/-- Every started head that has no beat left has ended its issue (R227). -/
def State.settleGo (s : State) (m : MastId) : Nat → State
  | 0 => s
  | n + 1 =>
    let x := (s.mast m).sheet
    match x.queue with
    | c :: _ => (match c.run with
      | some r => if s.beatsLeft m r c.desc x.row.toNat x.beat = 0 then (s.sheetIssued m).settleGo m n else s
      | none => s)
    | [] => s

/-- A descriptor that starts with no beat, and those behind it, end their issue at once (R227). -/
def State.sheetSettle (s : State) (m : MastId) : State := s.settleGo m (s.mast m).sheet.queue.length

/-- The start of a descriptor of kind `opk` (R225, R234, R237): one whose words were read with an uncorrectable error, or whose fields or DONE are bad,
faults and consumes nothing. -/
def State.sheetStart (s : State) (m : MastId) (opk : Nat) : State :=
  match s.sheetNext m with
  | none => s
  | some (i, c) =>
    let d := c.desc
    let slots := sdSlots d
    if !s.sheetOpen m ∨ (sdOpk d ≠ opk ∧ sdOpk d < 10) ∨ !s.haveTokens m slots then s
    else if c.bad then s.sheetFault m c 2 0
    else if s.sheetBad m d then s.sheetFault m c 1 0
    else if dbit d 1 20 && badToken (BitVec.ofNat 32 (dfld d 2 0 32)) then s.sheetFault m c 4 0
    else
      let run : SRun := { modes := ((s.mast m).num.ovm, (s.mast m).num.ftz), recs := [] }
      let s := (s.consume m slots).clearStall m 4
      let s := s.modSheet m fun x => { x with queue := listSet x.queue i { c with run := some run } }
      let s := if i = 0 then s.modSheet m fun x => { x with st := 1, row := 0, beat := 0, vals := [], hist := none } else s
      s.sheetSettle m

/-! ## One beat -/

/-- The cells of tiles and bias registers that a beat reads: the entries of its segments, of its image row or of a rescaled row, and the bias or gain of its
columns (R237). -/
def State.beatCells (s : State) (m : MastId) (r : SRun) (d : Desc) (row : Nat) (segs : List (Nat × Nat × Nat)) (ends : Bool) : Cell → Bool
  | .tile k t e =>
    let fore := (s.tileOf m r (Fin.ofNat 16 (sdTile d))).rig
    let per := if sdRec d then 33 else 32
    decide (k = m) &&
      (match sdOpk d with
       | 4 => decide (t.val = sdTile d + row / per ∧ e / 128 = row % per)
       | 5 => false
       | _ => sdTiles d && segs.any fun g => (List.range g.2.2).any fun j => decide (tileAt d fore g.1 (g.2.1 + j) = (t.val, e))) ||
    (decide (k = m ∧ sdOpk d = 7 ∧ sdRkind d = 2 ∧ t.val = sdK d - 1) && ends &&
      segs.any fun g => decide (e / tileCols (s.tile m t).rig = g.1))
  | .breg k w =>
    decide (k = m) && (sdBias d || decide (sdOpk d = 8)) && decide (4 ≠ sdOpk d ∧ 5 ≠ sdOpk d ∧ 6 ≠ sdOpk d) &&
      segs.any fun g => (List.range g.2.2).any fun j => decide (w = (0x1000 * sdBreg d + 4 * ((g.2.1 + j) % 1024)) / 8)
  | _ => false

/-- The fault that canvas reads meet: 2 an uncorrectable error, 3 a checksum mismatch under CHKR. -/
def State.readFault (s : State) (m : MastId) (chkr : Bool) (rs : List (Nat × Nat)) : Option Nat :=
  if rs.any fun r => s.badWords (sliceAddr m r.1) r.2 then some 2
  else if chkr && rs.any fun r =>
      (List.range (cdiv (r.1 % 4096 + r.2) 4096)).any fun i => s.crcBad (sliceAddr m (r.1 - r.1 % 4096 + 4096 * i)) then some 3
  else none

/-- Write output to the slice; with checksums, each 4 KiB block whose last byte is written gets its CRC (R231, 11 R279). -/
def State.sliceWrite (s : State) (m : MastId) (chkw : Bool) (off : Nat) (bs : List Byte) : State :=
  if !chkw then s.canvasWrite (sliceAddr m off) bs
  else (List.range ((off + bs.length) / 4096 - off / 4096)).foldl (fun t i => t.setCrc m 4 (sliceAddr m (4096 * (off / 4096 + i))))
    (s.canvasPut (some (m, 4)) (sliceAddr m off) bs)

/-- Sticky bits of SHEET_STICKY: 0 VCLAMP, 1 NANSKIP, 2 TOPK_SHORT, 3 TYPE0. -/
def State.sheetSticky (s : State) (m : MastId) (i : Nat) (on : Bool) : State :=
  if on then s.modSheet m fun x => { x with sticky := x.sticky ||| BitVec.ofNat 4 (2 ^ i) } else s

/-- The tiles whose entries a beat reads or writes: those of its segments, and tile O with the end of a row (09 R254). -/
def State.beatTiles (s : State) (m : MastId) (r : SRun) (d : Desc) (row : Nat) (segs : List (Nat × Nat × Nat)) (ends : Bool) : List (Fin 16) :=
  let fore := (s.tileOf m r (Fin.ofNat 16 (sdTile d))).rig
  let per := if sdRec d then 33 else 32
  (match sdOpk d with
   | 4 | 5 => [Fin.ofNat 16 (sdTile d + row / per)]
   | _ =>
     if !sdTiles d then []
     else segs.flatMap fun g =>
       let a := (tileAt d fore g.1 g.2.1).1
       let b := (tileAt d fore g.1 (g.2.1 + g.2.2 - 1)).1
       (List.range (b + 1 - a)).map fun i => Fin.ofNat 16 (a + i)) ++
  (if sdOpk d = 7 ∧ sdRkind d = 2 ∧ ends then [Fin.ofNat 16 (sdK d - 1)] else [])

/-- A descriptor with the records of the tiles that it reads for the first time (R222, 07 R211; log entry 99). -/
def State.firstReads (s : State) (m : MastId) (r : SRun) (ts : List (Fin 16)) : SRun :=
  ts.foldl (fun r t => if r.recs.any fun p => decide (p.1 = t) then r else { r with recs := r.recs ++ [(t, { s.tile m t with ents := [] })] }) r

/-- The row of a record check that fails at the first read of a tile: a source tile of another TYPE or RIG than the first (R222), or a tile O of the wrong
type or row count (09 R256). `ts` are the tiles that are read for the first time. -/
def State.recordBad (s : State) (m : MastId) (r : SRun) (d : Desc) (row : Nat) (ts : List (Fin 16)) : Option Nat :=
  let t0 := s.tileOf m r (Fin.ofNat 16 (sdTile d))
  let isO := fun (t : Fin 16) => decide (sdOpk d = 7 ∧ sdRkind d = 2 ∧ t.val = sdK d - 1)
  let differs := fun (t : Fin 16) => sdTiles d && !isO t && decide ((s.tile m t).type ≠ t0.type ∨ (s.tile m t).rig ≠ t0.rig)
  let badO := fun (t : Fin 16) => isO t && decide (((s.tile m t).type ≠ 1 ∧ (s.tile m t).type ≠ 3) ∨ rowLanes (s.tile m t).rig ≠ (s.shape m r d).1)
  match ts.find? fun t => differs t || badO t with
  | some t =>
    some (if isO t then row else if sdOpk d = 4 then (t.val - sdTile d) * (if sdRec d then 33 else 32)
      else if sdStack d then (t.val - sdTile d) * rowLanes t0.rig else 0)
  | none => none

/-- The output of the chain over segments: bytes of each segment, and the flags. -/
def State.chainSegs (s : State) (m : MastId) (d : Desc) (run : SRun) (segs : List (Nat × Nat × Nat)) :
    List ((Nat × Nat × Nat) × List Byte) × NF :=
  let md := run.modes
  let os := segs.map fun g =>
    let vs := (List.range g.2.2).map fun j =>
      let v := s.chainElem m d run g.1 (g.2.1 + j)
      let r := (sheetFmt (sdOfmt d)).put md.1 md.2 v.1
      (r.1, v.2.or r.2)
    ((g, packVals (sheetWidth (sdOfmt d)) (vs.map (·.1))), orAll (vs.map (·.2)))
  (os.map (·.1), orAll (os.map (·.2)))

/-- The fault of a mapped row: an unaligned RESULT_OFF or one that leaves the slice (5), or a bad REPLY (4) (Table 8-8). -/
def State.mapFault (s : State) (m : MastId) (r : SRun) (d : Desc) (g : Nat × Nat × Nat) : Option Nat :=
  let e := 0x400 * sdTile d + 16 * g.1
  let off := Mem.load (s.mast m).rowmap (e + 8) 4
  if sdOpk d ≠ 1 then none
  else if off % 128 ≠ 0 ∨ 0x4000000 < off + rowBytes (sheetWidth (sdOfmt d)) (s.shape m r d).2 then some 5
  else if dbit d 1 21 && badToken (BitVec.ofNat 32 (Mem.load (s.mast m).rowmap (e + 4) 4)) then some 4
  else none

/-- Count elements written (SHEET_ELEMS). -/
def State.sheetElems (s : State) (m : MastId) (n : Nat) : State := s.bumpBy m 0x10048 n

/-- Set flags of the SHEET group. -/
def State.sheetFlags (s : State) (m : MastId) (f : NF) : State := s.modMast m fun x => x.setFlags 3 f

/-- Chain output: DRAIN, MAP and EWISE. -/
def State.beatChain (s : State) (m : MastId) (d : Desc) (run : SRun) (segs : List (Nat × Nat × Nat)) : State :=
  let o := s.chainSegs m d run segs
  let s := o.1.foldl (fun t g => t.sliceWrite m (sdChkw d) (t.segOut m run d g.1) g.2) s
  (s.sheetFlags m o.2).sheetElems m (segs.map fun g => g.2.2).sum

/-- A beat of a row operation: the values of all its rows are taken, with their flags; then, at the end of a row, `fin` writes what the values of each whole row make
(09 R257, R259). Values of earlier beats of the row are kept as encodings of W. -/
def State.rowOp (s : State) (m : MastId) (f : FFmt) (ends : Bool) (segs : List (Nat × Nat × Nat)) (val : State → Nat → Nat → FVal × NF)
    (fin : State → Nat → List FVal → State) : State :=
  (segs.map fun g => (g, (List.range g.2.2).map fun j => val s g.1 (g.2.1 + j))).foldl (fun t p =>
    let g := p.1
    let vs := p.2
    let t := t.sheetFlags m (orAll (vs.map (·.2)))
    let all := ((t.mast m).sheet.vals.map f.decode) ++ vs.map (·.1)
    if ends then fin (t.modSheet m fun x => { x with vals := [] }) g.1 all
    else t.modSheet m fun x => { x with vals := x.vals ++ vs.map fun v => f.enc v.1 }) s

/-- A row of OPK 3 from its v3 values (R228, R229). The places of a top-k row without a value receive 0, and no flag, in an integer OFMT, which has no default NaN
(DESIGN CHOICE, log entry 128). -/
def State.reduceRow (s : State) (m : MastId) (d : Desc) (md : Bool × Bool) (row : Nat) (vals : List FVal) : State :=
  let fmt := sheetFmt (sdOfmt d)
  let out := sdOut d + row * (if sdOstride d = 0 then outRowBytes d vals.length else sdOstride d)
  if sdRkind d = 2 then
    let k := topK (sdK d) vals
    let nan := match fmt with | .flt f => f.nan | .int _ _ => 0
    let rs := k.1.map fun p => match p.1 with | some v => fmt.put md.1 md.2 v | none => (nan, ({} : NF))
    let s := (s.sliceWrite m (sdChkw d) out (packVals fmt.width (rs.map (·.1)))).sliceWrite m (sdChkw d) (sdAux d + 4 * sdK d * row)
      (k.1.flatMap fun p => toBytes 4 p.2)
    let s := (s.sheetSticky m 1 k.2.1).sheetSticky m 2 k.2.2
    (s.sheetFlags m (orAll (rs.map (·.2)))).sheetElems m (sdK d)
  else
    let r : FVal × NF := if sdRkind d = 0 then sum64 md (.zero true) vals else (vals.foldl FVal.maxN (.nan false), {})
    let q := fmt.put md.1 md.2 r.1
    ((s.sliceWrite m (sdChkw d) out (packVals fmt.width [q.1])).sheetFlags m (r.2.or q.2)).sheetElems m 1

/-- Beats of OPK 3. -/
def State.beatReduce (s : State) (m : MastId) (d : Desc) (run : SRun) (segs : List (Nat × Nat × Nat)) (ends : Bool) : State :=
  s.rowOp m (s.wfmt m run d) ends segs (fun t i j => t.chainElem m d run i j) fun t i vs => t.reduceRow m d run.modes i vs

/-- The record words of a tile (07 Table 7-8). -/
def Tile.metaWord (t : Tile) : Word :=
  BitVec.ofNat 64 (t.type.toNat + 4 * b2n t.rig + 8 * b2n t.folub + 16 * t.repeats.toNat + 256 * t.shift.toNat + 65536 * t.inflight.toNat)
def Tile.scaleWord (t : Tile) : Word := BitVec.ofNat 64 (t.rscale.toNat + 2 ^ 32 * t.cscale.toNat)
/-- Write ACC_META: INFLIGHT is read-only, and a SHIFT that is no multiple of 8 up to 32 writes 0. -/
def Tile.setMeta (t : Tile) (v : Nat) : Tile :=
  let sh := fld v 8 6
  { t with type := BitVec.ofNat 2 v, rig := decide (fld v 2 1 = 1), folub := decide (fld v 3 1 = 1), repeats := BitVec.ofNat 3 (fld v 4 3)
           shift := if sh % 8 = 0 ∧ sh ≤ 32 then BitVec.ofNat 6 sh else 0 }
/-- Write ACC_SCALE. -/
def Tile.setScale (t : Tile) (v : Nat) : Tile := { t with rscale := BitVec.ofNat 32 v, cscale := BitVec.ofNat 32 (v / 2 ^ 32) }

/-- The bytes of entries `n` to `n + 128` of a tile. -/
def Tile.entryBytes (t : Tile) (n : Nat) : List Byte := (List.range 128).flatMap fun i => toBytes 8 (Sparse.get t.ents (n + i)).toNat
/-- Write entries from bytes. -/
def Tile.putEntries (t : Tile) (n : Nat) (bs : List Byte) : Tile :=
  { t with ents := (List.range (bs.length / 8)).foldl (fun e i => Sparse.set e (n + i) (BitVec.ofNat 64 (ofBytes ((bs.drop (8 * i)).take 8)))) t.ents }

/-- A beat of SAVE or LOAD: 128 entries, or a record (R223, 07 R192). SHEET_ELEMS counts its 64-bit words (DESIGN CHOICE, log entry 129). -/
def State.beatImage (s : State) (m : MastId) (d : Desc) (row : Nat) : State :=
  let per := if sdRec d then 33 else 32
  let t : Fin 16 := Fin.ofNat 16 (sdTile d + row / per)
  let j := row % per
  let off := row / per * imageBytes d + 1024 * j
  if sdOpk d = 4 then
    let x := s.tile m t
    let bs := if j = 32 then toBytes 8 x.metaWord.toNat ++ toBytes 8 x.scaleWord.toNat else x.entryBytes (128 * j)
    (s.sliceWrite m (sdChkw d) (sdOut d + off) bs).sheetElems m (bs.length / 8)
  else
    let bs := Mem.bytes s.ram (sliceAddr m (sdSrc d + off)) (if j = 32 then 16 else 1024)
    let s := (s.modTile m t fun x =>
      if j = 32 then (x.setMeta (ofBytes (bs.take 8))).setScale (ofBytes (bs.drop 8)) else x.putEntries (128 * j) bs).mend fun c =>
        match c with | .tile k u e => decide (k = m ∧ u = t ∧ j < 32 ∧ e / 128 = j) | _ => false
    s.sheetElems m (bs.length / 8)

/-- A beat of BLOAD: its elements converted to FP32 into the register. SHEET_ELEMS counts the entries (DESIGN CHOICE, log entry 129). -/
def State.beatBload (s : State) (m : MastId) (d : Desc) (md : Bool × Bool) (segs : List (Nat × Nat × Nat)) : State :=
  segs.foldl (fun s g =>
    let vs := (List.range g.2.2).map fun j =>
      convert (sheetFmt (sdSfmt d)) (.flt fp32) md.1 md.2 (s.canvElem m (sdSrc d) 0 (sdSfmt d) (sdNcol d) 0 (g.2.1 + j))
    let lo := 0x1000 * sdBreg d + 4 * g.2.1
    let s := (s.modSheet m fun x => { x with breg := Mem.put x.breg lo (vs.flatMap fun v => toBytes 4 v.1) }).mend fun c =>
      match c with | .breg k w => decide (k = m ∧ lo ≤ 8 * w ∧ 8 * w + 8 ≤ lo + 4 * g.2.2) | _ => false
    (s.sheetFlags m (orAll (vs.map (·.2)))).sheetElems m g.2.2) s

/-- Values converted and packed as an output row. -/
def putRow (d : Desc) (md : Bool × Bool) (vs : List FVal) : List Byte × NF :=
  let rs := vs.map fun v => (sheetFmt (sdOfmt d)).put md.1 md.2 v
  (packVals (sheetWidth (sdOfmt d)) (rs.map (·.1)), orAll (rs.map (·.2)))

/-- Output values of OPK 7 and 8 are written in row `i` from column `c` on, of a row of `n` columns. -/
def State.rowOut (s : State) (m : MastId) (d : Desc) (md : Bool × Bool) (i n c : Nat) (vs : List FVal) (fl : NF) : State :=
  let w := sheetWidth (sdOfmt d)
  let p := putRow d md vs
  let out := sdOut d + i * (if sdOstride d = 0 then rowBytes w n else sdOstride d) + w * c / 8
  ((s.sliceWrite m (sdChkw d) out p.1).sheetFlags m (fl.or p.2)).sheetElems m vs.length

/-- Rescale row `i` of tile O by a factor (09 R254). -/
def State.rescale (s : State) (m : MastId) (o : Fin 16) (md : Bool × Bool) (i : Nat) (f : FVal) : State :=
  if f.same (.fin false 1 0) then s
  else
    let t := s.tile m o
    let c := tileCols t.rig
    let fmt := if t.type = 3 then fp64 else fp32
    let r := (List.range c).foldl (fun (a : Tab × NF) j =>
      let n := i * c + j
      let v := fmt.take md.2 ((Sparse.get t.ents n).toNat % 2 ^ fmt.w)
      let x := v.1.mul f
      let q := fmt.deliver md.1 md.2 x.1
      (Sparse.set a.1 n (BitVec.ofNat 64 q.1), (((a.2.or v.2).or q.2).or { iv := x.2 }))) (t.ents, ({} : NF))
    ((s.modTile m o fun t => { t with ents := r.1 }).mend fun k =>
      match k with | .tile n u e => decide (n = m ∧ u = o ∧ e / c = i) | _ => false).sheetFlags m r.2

━━━━━━━━━━━━━━━━

— Try it —
Restate word for word the lines in the material above from the one with "((g, packVals (sheetWidth" to the one with "(Table 8-8). -/"; both of those lines count, and nothing else does.

— The answer —
    ((g, packVals (sheetWidth (sdOfmt d)) (vs.map (·.1))), orAll (vs.map (·.2)))
  (os.map (·.1), orAll (os.map (·.2)))

/-- The fault of a mapped row: an unaligned RESULT_OFF or one that leaves the slice (5), or a bad REPLY (4) (Table 8-8). -/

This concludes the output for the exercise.